■ **EXERCISE OBJECTIVE**
As soon as the line containing "p t).us = s.us := by simp [State.us]" appears in the material below, start returning lines exactly, and end with the line containing "(s.flagPwr m).us = s.us := by simp [State.us]".

■ **MATERIAL SHOWN**
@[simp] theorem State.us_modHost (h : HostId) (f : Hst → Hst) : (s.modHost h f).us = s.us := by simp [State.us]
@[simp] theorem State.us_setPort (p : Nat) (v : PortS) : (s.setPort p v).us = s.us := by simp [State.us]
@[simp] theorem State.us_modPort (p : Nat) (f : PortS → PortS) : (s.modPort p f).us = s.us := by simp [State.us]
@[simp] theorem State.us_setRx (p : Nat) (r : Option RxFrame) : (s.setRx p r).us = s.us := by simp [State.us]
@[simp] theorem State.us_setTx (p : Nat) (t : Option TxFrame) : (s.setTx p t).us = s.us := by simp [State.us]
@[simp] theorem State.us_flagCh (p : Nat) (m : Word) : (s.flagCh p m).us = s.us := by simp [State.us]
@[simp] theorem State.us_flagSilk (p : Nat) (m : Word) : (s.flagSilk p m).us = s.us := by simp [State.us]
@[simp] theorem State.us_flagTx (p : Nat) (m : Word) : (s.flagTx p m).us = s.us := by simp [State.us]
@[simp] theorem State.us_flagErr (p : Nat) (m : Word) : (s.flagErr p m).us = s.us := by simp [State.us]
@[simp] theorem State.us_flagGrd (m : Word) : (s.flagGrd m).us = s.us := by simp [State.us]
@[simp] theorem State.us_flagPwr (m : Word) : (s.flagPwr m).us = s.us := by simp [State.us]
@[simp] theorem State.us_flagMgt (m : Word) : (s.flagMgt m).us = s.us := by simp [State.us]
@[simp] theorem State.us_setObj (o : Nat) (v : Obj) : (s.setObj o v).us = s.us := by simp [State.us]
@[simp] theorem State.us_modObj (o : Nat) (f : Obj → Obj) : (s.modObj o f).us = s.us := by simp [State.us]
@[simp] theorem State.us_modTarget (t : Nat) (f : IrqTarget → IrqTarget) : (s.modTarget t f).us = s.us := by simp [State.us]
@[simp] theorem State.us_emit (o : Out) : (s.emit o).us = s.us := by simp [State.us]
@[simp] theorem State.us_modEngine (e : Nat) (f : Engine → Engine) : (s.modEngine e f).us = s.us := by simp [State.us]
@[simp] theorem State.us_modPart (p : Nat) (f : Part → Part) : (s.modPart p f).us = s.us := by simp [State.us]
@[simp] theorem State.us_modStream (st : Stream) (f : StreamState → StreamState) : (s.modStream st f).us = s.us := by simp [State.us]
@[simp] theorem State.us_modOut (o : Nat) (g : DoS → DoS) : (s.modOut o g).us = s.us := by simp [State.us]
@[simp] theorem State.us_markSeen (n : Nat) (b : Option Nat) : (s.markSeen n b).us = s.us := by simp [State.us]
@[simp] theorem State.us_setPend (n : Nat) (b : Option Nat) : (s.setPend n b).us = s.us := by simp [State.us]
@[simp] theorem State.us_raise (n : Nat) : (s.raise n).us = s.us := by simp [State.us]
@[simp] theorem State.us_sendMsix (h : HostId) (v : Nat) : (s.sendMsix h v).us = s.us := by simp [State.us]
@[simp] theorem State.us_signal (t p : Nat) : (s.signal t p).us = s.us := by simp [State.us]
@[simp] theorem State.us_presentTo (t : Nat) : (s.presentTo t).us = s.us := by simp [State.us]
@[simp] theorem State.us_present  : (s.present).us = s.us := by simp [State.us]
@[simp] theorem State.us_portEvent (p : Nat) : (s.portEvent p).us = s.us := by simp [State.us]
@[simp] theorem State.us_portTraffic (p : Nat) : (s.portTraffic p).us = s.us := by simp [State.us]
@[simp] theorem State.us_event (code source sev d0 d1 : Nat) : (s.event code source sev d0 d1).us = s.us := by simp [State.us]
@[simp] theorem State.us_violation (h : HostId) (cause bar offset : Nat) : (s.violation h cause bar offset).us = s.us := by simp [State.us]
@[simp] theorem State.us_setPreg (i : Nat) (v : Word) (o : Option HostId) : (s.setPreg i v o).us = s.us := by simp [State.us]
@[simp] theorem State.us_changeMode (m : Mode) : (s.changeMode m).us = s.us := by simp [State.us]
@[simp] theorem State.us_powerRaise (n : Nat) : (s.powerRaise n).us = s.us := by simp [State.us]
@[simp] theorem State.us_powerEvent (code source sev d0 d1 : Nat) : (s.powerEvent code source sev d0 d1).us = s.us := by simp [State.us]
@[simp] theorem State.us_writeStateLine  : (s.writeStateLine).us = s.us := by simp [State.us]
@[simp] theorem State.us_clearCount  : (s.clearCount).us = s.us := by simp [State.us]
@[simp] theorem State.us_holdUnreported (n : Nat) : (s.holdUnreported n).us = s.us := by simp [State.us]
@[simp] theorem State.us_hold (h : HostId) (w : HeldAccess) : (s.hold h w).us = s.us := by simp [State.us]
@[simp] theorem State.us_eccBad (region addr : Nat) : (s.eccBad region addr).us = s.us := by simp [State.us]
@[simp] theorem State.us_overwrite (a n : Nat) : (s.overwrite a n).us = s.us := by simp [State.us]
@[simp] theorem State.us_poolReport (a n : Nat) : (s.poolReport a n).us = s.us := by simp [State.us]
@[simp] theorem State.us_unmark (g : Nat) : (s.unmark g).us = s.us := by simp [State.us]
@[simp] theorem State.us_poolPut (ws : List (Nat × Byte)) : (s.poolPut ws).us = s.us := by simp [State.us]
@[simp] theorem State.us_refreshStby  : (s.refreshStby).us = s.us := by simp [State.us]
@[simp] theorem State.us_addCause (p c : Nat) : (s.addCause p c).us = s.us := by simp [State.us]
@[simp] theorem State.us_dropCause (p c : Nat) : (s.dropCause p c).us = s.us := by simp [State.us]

■ **ANSWER BOX**
@[simp] theorem State.us_setTx (p : Nat) (t : Option TxFrame) : (s.setTx p t).us = s.us := by simp [State.us]
@[simp] theorem State.us_flagCh (p : Nat) (m : Word) : (s.flagCh p m).us = s.us := by simp [State.us]
@[simp] theorem State.us_flagSilk (p : Nat) (m : Word) : (s.flagSilk p m).us = s.us := by simp [State.us]
@[simp] theorem State.us_flagTx (p : Nat) (m : Word) : (s.flagTx p m).us = s.us := by simp [State.us]
@[simp] theorem State.us_flagErr (p : Nat) (m : Word) : (s.flagErr p m).us = s.us := by simp [State.us]
@[simp] theorem State.us_flagGrd (m : Word) : (s.flagGrd m).us = s.us := by simp [State.us]
@[simp] theorem State.us_flagPwr (m : Word) : (s.flagPwr m).us = s.us := by simp [State.us]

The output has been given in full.